The thickness swelling was slightly higher, but the water absorption was lower than usually found in the literature for LVL [15]. Probably the main reason behind this behavior is the level of pressure applied. This pressure was chosen to allow with the same operation both consolidation and densification of the LVL board to improve its mechanical properties. The density of the LVL billet before pressing was about 478 kg/m³ while the density of the consolidated LVL was 607 kg/m³, which means a 27.1% of densification ratio. Additionally, this pressure yielded denser bond lines as seen in Figure 7. It means that certain levels of compression stresses are introduced in the assembly, and when the board gets in contact with water, these are released leading to thickness swelling above the ones usually found.
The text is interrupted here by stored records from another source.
-- ==== Sys2Proof/Machine/Routing.lean ====
section
/-! DEFINITION. Switching and routing (R286 to R314): the route table and its bank swap, the choice of a port, dispatch
cut-through or through cells, multicast replication, held frames of lost targets, mirroring, and the commands of the
RTE page. -/

namespace Sys2Proof.Machine

/-! Frames in the part -/

/-- A frame with a decremented HOPS (R261). -/
def Msg.hop (m : Msg) : Msg := { m with hdr := putFld m.hdr 237 5 (hHops m.hdr - 1) }

/-- The tailboard code that a tail gives a frame sent cut-through (R274, R277). -/
def TailSt.code : TailSt → Nat
  | .good => 0
  | .tailboard k => k
  | .bad k => k

/-- A frame handed to M0 over the management interconnect (R292). -/
def Chip.handToM0 (c : Chip) (m : Msg) : Chip := { c with out := { c.out with toM0 := c.out.toM0 ++ [m] } }

/-- A frame discarded for want of cells (R201, R208): counted on the ingress port die. -/
def Chip.polDiscard (c : Chip) (inPort : Nat) : Chip :=
  if inPort < 1024 then c.bump (pgPolP (portDie inPort)) 0x1110 else c

/-! The route table (R290 to R292) -/

def dgOf (eid : Nat) : Nat := eid / 64
def Chip.dgBank (c : Chip) (g : Nat) : Bool := c.flag pgRte (0x1100 + 4 * (g / 32)) (g % 32)
def Chip.routeEnt (c : Chip) (bank : Bool) (eid : Nat) : BitVec 64 := Tbl.get 0 c.rte.routes (bankBase bank 262144 + eid)
def rtValid (r : BitVec 64) : Bool := r.getLsbD 0
def rtPermit (r : BitVec 64) (cls : Nat) : Bool := r.getLsbD (1 + cls)
def rtAltEn (r : BitVec 64) : Bool := r.getLsbD 5
def rtPrimary (r : BitVec 64) : Nat := fld r 6 10
def rtAlternate (r : BitVec 64) : Nat := fld r 16 10
def rtSelf (r : BitVec 64) : Bool := r.getLsbD 32

/-- Outcome of a route lookup (R292): a miss, this device, a port that is up, no port that is up, or a Memory frame's
primary port that is not up. -/
inductive Route where
  | miss
  | self
  | port (q : Nat)
  | down
  | lost (q : Nat)
  deriving DecidableEq, Repr

/-- The lookup of R290 and the choice of port of R292. -/
def Chip.lookup (c : Chip) (dst cls : Nat) : Route :=
  let r := c.routeEnt (c.dgBank (dgOf dst)) dst
  if !rtValid r || !rtPermit r cls then .miss
  else if rtSelf r then .self
  else if cls = clsMemory then (if c.portUp (rtPrimary r) then .port (rtPrimary r) else .lost (rtPrimary r))
  else if c.portUp (rtPrimary r) then .port (rtPrimary r)
  else if cls ≠ clsCollective ∧ rtAltEn r ∧ c.portUp (rtAlternate r) then .port (rtAlternate r)
  else .down

def Chip.routeMiss (c : Chip) : Chip := c.bump pgRte 0x1800
def Chip.downDrop (c : Chip) : Chip := c.bump pgRte 0x1804

/-! Cells -/

/-- The owner whose quota a frame's cells are charged to (R199, R208). -/
def cellOwner (h : BitVec 256) : Nat := if hClass h = clsControl then ctlOwner else hLiv h

/-- Whether the CELL level that a port die acts on withholds a cell from a frame (R208). -/
def Chip.cellBraked (c : Chip) (pd bd : Nat) (h : BitVec 256) : Bool :=
  if hClass h = clsControl then false
  else decide ((if hClass h = clsBulk then 2 else 3) ≤ c.knownLevel pd (16 + bd) (hLiv h))

/-- The port die that writes a frame's cells: that of its ingress port, or of its egress port when this part made it. -/
def Msg.cellDie (m : Msg) (q : Nat) : Nat := if m.inPort < 1024 then portDie m.inPort else portDie (q % 1024)

/-- A grant position of a coach die, for what its slot `i` sends (R286). -/
def coachPos (d i : Nat) : Nat := 256 + 16 * d + i % 16

/-- The grant position that the cells of crossing number `n` of a frame leave from (R286, R289): its buffer die's for a
frame in cells, that of the die that made it, else that of its ingress port; the frames of a joined port take its two
positions in turn (R19). None for a frame made on the die of its egress port. DESIGN CHOICE, log 154. -/
def Chip.posOf (c : Chip) (m : Msg) (q n : Nat) : Option Nat :=
  match m.cells, m.pos with
  | r :: _, _ => some (512 + 16 * r.bdie + q % 16)
  | [], some p => some p
  | [], none =>
    if m.inPort < 1024 then some (attachOf c m.inPort + if c.split (physOf m.inPort) = 3 then n % 2 else 0) else none

/-- A frame's cells cross to an attachment on their way to egress port `q`, behind the crossing that brings them
(R286, R288). -/
def Chip.cross (c : Chip) (m : Msg) (dest q : Nat) : Msg × Chip :=
  match c.posOf m q (c.traf.xnum + 1) with
  | some pos => let r := c.toCrossbar pos dest q m.num m; ({ m with num := r.1 }, r.2)
  | none => ({ m with num := 0 }, c)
Control experiments to try to bond the same veneers but without any addition of citric acid were also carried out, but there was no bond formed, literally the plywood fell apart. There is also previous experience using this approach, where plywood veneers were pressed without anything else to form plywood [17]. The bond did indeed form, but to reach values vaguely similar to those obtained in the present experiments, only at temperatures of 250 °C for a pressing time of 75 min at high pressure [17], while in the case of the present experiments, the plywood was only pressed for 20 min at 180 °C. In the same reference, welding was recorded by scanning electron microscopy and X-ray microdensitometry showing loss of wood cells morphology in the welded interphase [17].

4. Conclusions

The reaction of citric acid with wood veneers showed that reactions of citric acid occurred with both lignin and carbohydrate constituents of wood. The reactions occurring are esterifications between the carboxylic acid functions of citric acid and the numerous aromatic and aliphatic hydroxyl groups of the main wood constituents. These results confirm under the conditions used for wood panel pressing the hypothesis of citric acid esterifying hydroxyl groups in the wood constituents advanced by the Umemura group for different panels [1,2], while lignin rearrangements also contributed to the improvements in water resistance as indicated by other research groups [5]. The applied results on bonding wide flat wood surfaces such as veneers to obtain LVL panels or plywood have shown that citric acid has great potential to be used as bio-binder for wood veneers.